*** SUPPLIED DATA ***

-- ==== Sys2Proof/Word.lean ====
section
/-! DEFINITION. The word types of the MMU (00_scope.md R7, R8). -/

namespace Sys2Proof

/-- One byte of physical memory. -/
abbrev Byte := BitVec 8

/-- `VA_BITS = 64` (R7): a virtual address as issued. -/
abbrev VAddr := BitVec 64

/-- `PA_BITS = 48` (R7): a physical address. -/
abbrev PAddr := BitVec 48

/-- `DESC_BITS = 64` (R7): a translation table entry; system and general registers have the same width. -/
abbrev DWord := BitVec 64

/-- An A64 instruction word (30_encoding.md R47, general knowledge). -/
abbrev IWord := BitVec 32

/-- An address space identifier. DEDUCED: R57 compares it with the 16 bits `arg[63:48]` (log 18). -/
abbrev Asid := BitVec 16

/-- A virtual machine identifier, only ever compared for equality. DESIGN CHOICE: no width is given, so none is fixed (log 18). -/
abbrev Vmid := Nat

end Sys2Proof
end

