/-- `VAE2`, `VALE2`, `VAE3`, `VALE3`, with and without `IS`, complete and remove exactly the entries of their regime that hold the whole 4KB page (R56,
R57; the selection is the spec's general knowledge GK6, log 12). -/
def Obligations.TlbiVaOfEl2AndEl3RemovesThePage : Prop :=
  ∀ (s : State) (rt : BitVec 5), s.cfg.tlbiTable = .armv8 →
    ((s.cfg.tlbiPrivilege = true → s.inputs.el = .el2 ∨ s.inputs.el = .el3) →
      ∀ i ∈ [Instr.vae2 rt, .vae2is rt, .vale2 rt, .vale2is rt],
        exec i s = .next (setTlb s (s.tlb.filter fun e =>
          !decide (e.regime = .el2 ∧
            e.vaBase.toNat ≤ (BitVec.signExtend 64 ((readX s rt).extractLsb 43 0 ++ 0#12)).toNat ∧
            (BitVec.signExtend 64 ((readX s rt).extractLsb 43 0 ++ 0#12)).toNat + 4096 ≤ e.vaBase.toNat + 2 ^ e.k)))) ∧
    ((s.cfg.tlbiPrivilege = true → s.inputs.el = .el3) →
      ∀ i ∈ [Instr.vae3 rt, .vae3is rt, .vale3 rt, .vale3is rt],
        exec i s = .next (setTlb s (s.tlb.filter fun e =>
          !decide (e.regime = .el3 ∧
            e.vaBase.toNat ≤ (BitVec.signExtend 64 ((readX s rt).extractLsb 43 0 ++ 0#12)).toNat ∧
            (BitVec.signExtend 64 ((readX s rt).extractLsb 43 0 ++ 0#12)).toNat + 4096 ≤ e.vaBase.toNat + 2 ^ e.k))))

/-- `IPAS2E1` and `IPAS2LE1`, with and without `IS`, complete and change nothing: they are about stage 2 only
(R57; general knowledge GK6, log 12). -/
def Obligations.TlbiIpas2ChangesNothing : Prop :=
  ∀ (s : State) (rt : BitVec 5), s.cfg.tlbiTable = .armv8 → (s.cfg.tlbiPrivilege = true → s.inputs.el ≠ .el0) →
    ∀ i ∈ [Instr.ipas2e1 rt, .ipas2e1is rt, .ipas2le1 rt, .ipas2le1is rt], exec i s = .next s

/-- The text form completes for every configured name, whatever table of selections is in force: it removes exactly what
that table selects for the operation, with the value of `<Xt>` as the argument of an operation that takes one where `<Xt>`
is present, and no argument otherwise; a name of no configured operation is refused (R46, R49, R56). -/
def Obligations.TextFormRunsTheNamedOperation : Prop :=
  (∀ (s : State) (op : TlbiOp) (xt : Option (BitVec 5)), tlbiAllowed s op.kind = true →
    exec (.tlbi (opName op) xt) s =
      .next (setTlb s (s.tlb.filter fun e =>
        !tlbiSelects s.cfg op (if takesXt op.kind then xt.map (readX s) else none) s.inputs.asid s.inputs.vmid e))) ∧
  ∀ (s : State) (name : String) (xt : Option (BitVec 5)), (∀ op, opName op ≠ name) →
    exec (.tlbi name xt) s = .refused .tlbiNameNotConfigured

/-- Every binary row does what the text form of its operation does (30_encoding.md R48; each row's name as R48 spells it),
and with one processor an operation with `IS` does what the one without it does, whatever table of selections is in force
(60_exceptions.md R97, D25). -/
def Obligations.BinaryRowsActAsTheirNames : Prop :=
  (∀ (s : State) (rt : BitVec 5),
    ∀ p ∈ [(Instr.vmalle1is rt, "VMALLE1IS"), (.vmalle1 rt, "VMALLE1"), (.vae1is rt, "VAE1IS"), (.vae1 rt, "VAE1"),
        (.aside1is rt, "ASIDE1IS"), (.aside1 rt, "ASIDE1"), (.vaae1is rt, "VAAE1IS"), (.vaae1 rt, "VAAE1"),
        (.vale1is rt, "VALE1IS"), (.vale1 rt, "VALE1"), (.vaale1is rt, "VAALE1IS"), (.vaale1 rt, "VAALE1"),
        (.ipas2e1is rt, "IPAS2E1IS"), (.ipas2e1 rt, "IPAS2E1"), (.ipas2le1is rt, "IPAS2LE1IS"), (.ipas2le1 rt, "IPAS2LE1")] ++
       [(Instr.alle2is rt, "ALLE2IS"), (.alle2 rt, "ALLE2"), (.vae2is rt, "VAE2IS"), (.vae2 rt, "VAE2"),
        (.alle1is rt, "ALLE1IS"), (.alle1 rt, "ALLE1"), (.vale2is rt, "VALE2IS"), (.vale2 rt, "VALE2"),
        (.vmalls12e1is rt, "VMALLS12E1IS"), (.vmalls12e1 rt, "VMALLS12E1"), (.alle3is rt, "ALLE3IS"), (.alle3 rt, "ALLE3"),
        (.vae3is rt, "VAE3IS"), (.vae3 rt, "VAE3"), (.vale3is rt, "VALE3IS"), (.vale3 rt, "VALE3")],
      exec p.1 s = exec (.tlbi p.2 (some rt)) s) ∧
  ∀ (s : State) (kind : TlbiKind) (xt : Option (BitVec 5)),
    exec (.tlbi (opName ⟨kind, true⟩) xt) s = exec (.tlbi (opName ⟨kind, false⟩) xt) s

/-- The frame of every instruction, whatever table of selections is in force (R56: only the TLB changes): after it every
system register, general register, input, parameter and byte of memory is as before, the queue, the report and the
choices are as before, and the TLB is what it was less some entries. -/
def Obligations.TlbiChangesOnlyTheTlb : Prop :=
  ∀ (i : Instr) (s t : State), exec i s = .next t →
    t.tlb.Sublist s.tlb ∧
    t.ttbr0El1 = s.ttbr0El1 ∧ t.ttbr1El1 = s.ttbr1El1 ∧ t.ttbr0El2 = s.ttbr0El2 ∧ t.ttbr0El3 = s.ttbr0El3 ∧
    t.tcrEl1 = s.tcrEl1 ∧ (∀ r, readX t r = readX s r) ∧ t.inputs = s.inputs ∧ t.cfg = s.cfg ∧
    (∀ a, Memory.read t.mem a = Memory.read s.mem a) ∧
    t.requests = s.requests ∧ t.response = s.response ∧ t.choices = s.choices ∧ t.tick = s.tick

/-- Executing the same instruction a second time changes nothing more (R56 corner (a)). -/
def Obligations.TlbiTwiceIsTlbiOnce : Prop :=
  ∀ (i : Instr) (s t : State), exec i s = .next t → exec i t = .next t

/-- Where the privilege check of GK6 is on (the model's option, log 16), an operation of `E1` is refused at EL0, one of
`E2` at EL0 and EL1, one of `E3` below EL3: under every name form, and in every binary row. -/
def Obligations.TlbiBelowItsLevelIsRefused : Prop :=
  ∀ s : State, s.cfg.tlbiPrivilege = true →
    (∀ (op : TlbiOp) (xt : Option (BitVec 5)),
      (s.inputs.el = .el0 ∨ (opLevel op.kind = .el2 ∧ s.inputs.el = .el1) ∨ (opLevel op.kind = .el3 ∧ s.inputs.el ≠ .el3)) →
      exec (.tlbi (opName op) xt) s = .refused .tlbiUndefinedAtLevel) ∧
    ∀ rt : BitVec 5,
      (s.inputs.el = .el0 →
        ∀ i ∈ [Instr.vmalle1 rt, .vmalle1is rt, .vae1 rt, .vae1is rt, .aside1 rt, .aside1is rt, .vaae1 rt, .vaae1is rt,
            .vale1 rt, .vale1is rt] ++
          [.vaale1 rt, .vaale1is rt, .ipas2e1 rt, .ipas2e1is rt, .ipas2le1 rt, .ipas2le1is rt, .alle1 rt, .alle1is rt,
            .vmalls12e1 rt, .vmalls12e1is rt],
          exec i s = .refused .tlbiUndefinedAtLevel) ∧
      (s.inputs.el = .el0 ∨ s.inputs.el = .el1 →
        ∀ i ∈ [Instr.alle2 rt, .alle2is rt, .vae2 rt, .vae2is rt, .vale2 rt, .vale2is rt],
          exec i s = .refused .tlbiUndefinedAtLevel) ∧
      (s.inputs.el ≠ .el3 →
        ∀ i ∈ [Instr.alle3 rt, .alle3is rt, .vae3 rt, .vae3is rt, .vale3 rt, .vale3is rt],
          exec i s = .refused .tlbiUndefinedAtLevel)

/-- After `VMALLE1` every access at EL0 or EL1 with the same inputs misses: whatever the free choices, its translation is
the walk's (40_tlb_tlbi.md R53, R56; 20_memory.md R40; selection by GK6, log 12). -/
def Obligations.AfterVmalle1EveryAccessWalks : Prop :=
  ∀ (s t : State) (rt : BitVec 5) (c : Choice) (va : VAddr) (acc : AccessKind) (el : EL) (r : Region),
    s.cfg.tlbiTable = .armv8 → (el = .el0 ∨ el = .el1) → exec (.vmalle1 rt) s = .next t →
    selectRegion t va acc el = .ok r → Machine.translate c t va acc el = missResult c t r va acc el

/-- After `VAE1` with the current ASID and the page of an address in `Xt`, where the TLB holds no entry smaller than a 4KB page,
an access at EL0 or EL1 whose effective address lies in that page misses (70_reset_and_hazards.md R103; selection by GK6, log 12). -/
def Obligations.AfterVae1ThePageWalks : Prop :=
  ∀ (s t : State) (rt : BitVec 5) (c : Choice) (va : VAddr) (acc : AccessKind) (el : EL) (r : Region),
    s.cfg.tlbiTable = .armv8 → s.Inv → (∀ e ∈ s.tlb, 12 ≤ e.k) → (el = .el0 ∨ el = .el1) → exec (.vae1 rt) s = .next t →
    selectRegion t va acc el = .ok r → (readX s rt).extractLsb 63 48 = s.inputs.asid →
    clearLow 12 r.ea = BitVec.signExtend 64 ((readX s rt).extractLsb 43 0 ++ 0#12) →
    Machine.translate c t va acc el = missResult c t r va acc el

/-! The step. -/

/-- A step runs the requested instruction: when the request at the head of the queue is a word that decodes to an
instruction, or the instruction itself as a term (the only way the source's text form is issued, D30), the step is `exec`
of it, in the state where the step's choice is drawn, the TLB has lost what it loses, the request has left the queue and
its inputs are presented, and a next state reports that it is done (92_eei_decisions.md D1; the queue is the model's, log 1). -/
def Obligations.StepRunsTheDecodedInstruction : Prop :=
  ∀ (s : State) (inp : Inputs) (a : Action) (rest : List Request) (i : Instr),
    s.requests = ⟨inp, a⟩ :: rest → (a = .instr i ∨ ∃ w, a = .instrWord w ∧ decodeWord w = .ok i) →
    (∀ t, exec i (startRequest s inp rest) = .next t → step s = .next (respond t .done)) ∧
    (∀ z, exec i (startRequest s inp rest) = .refused z → step s = .refused z)

/-- What a step does before its request runs: the queue loses its head, the inputs are the request's, one choice is drawn,
the TLB may lose entries (40_tlb_tlbi.md R55; that it happens here is the model's choice, log 35), and everything else is as before. -/
def Obligations.StartOfARequestKeepsTheRest : Prop :=
  ∀ (s : State) (inp : Inputs) (rest : List Request),
    (startRequest s inp rest).tlb.Sublist s.tlb ∧
    startRequest s inp rest =
      { s with tlb := (startRequest s inp rest).tlb, requests := rest, inputs := inp, choices := s.choices.tail, tick := s.tick + 1 }

/-- An instruction numbered as the opcode table numbers it and placed as the next request is what the next step runs (the
placing is the model's, log 2). -/
def Obligations.PlacedInstructionRunsNext : Prop :=
  ∀ (s : State) (nbits w : Nat) (i : Instr), decodeTableWord nbits w = some i →
    ∀ t, exec i (startRequest (s.withFetchWord nbits w) s.inputs s.requests) = .next t →
      step (s.withFetchWord nbits w) = .next (respond t .done)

***

Above this instruction are the records; retype exactly the lines from the one containing "system register, general" up to and including the one containing "(∀ (op : TlbiOp)".

* **TASK OUTPUT**:
system register, general register, input, parameter and byte of memory is as before, the queue, the report and the
choices are as before, and the TLB is what it was less some entries. -/
def Obligations.TlbiChangesOnlyTheTlb : Prop :=
  ∀ (i : Instr) (s t : State), exec i s = .next t →
    t.tlb.Sublist s.tlb ∧
    t.ttbr0El1 = s.ttbr0El1 ∧ t.ttbr1El1 = s.ttbr1El1 ∧ t.ttbr0El2 = s.ttbr0El2 ∧ t.ttbr0El3 = s.ttbr0El3 ∧
    t.tcrEl1 = s.tcrEl1 ∧ (∀ r, readX t r = readX s r) ∧ t.inputs = s.inputs ∧ t.cfg = s.cfg ∧
    (∀ a, Memory.read t.mem a = Memory.read s.mem a) ∧
    t.requests = s.requests ∧ t.response = s.response ∧ t.choices = s.choices ∧ t.tick = s.tick

/-- Executing the same instruction a second time changes nothing more (R56 corner (a)). -/
def Obligations.TlbiTwiceIsTlbiOnce : Prop :=
  ∀ (i : Instr) (s t : State), exec i s = .next t → exec i t = .next t

/-- Where the privilege check of GK6 is on (the model's option, log 16), an operation of `E1` is refused at EL0, one of
`E2` at EL0 and EL1, one of `E3` below EL3: under every name form, and in every binary row. -/
def Obligations.TlbiBelowItsLevelIsRefused : Prop :=
  ∀ s : State, s.cfg.tlbiPrivilege = true →
    (∀ (op : TlbiOp) (xt : Option (BitVec 5)),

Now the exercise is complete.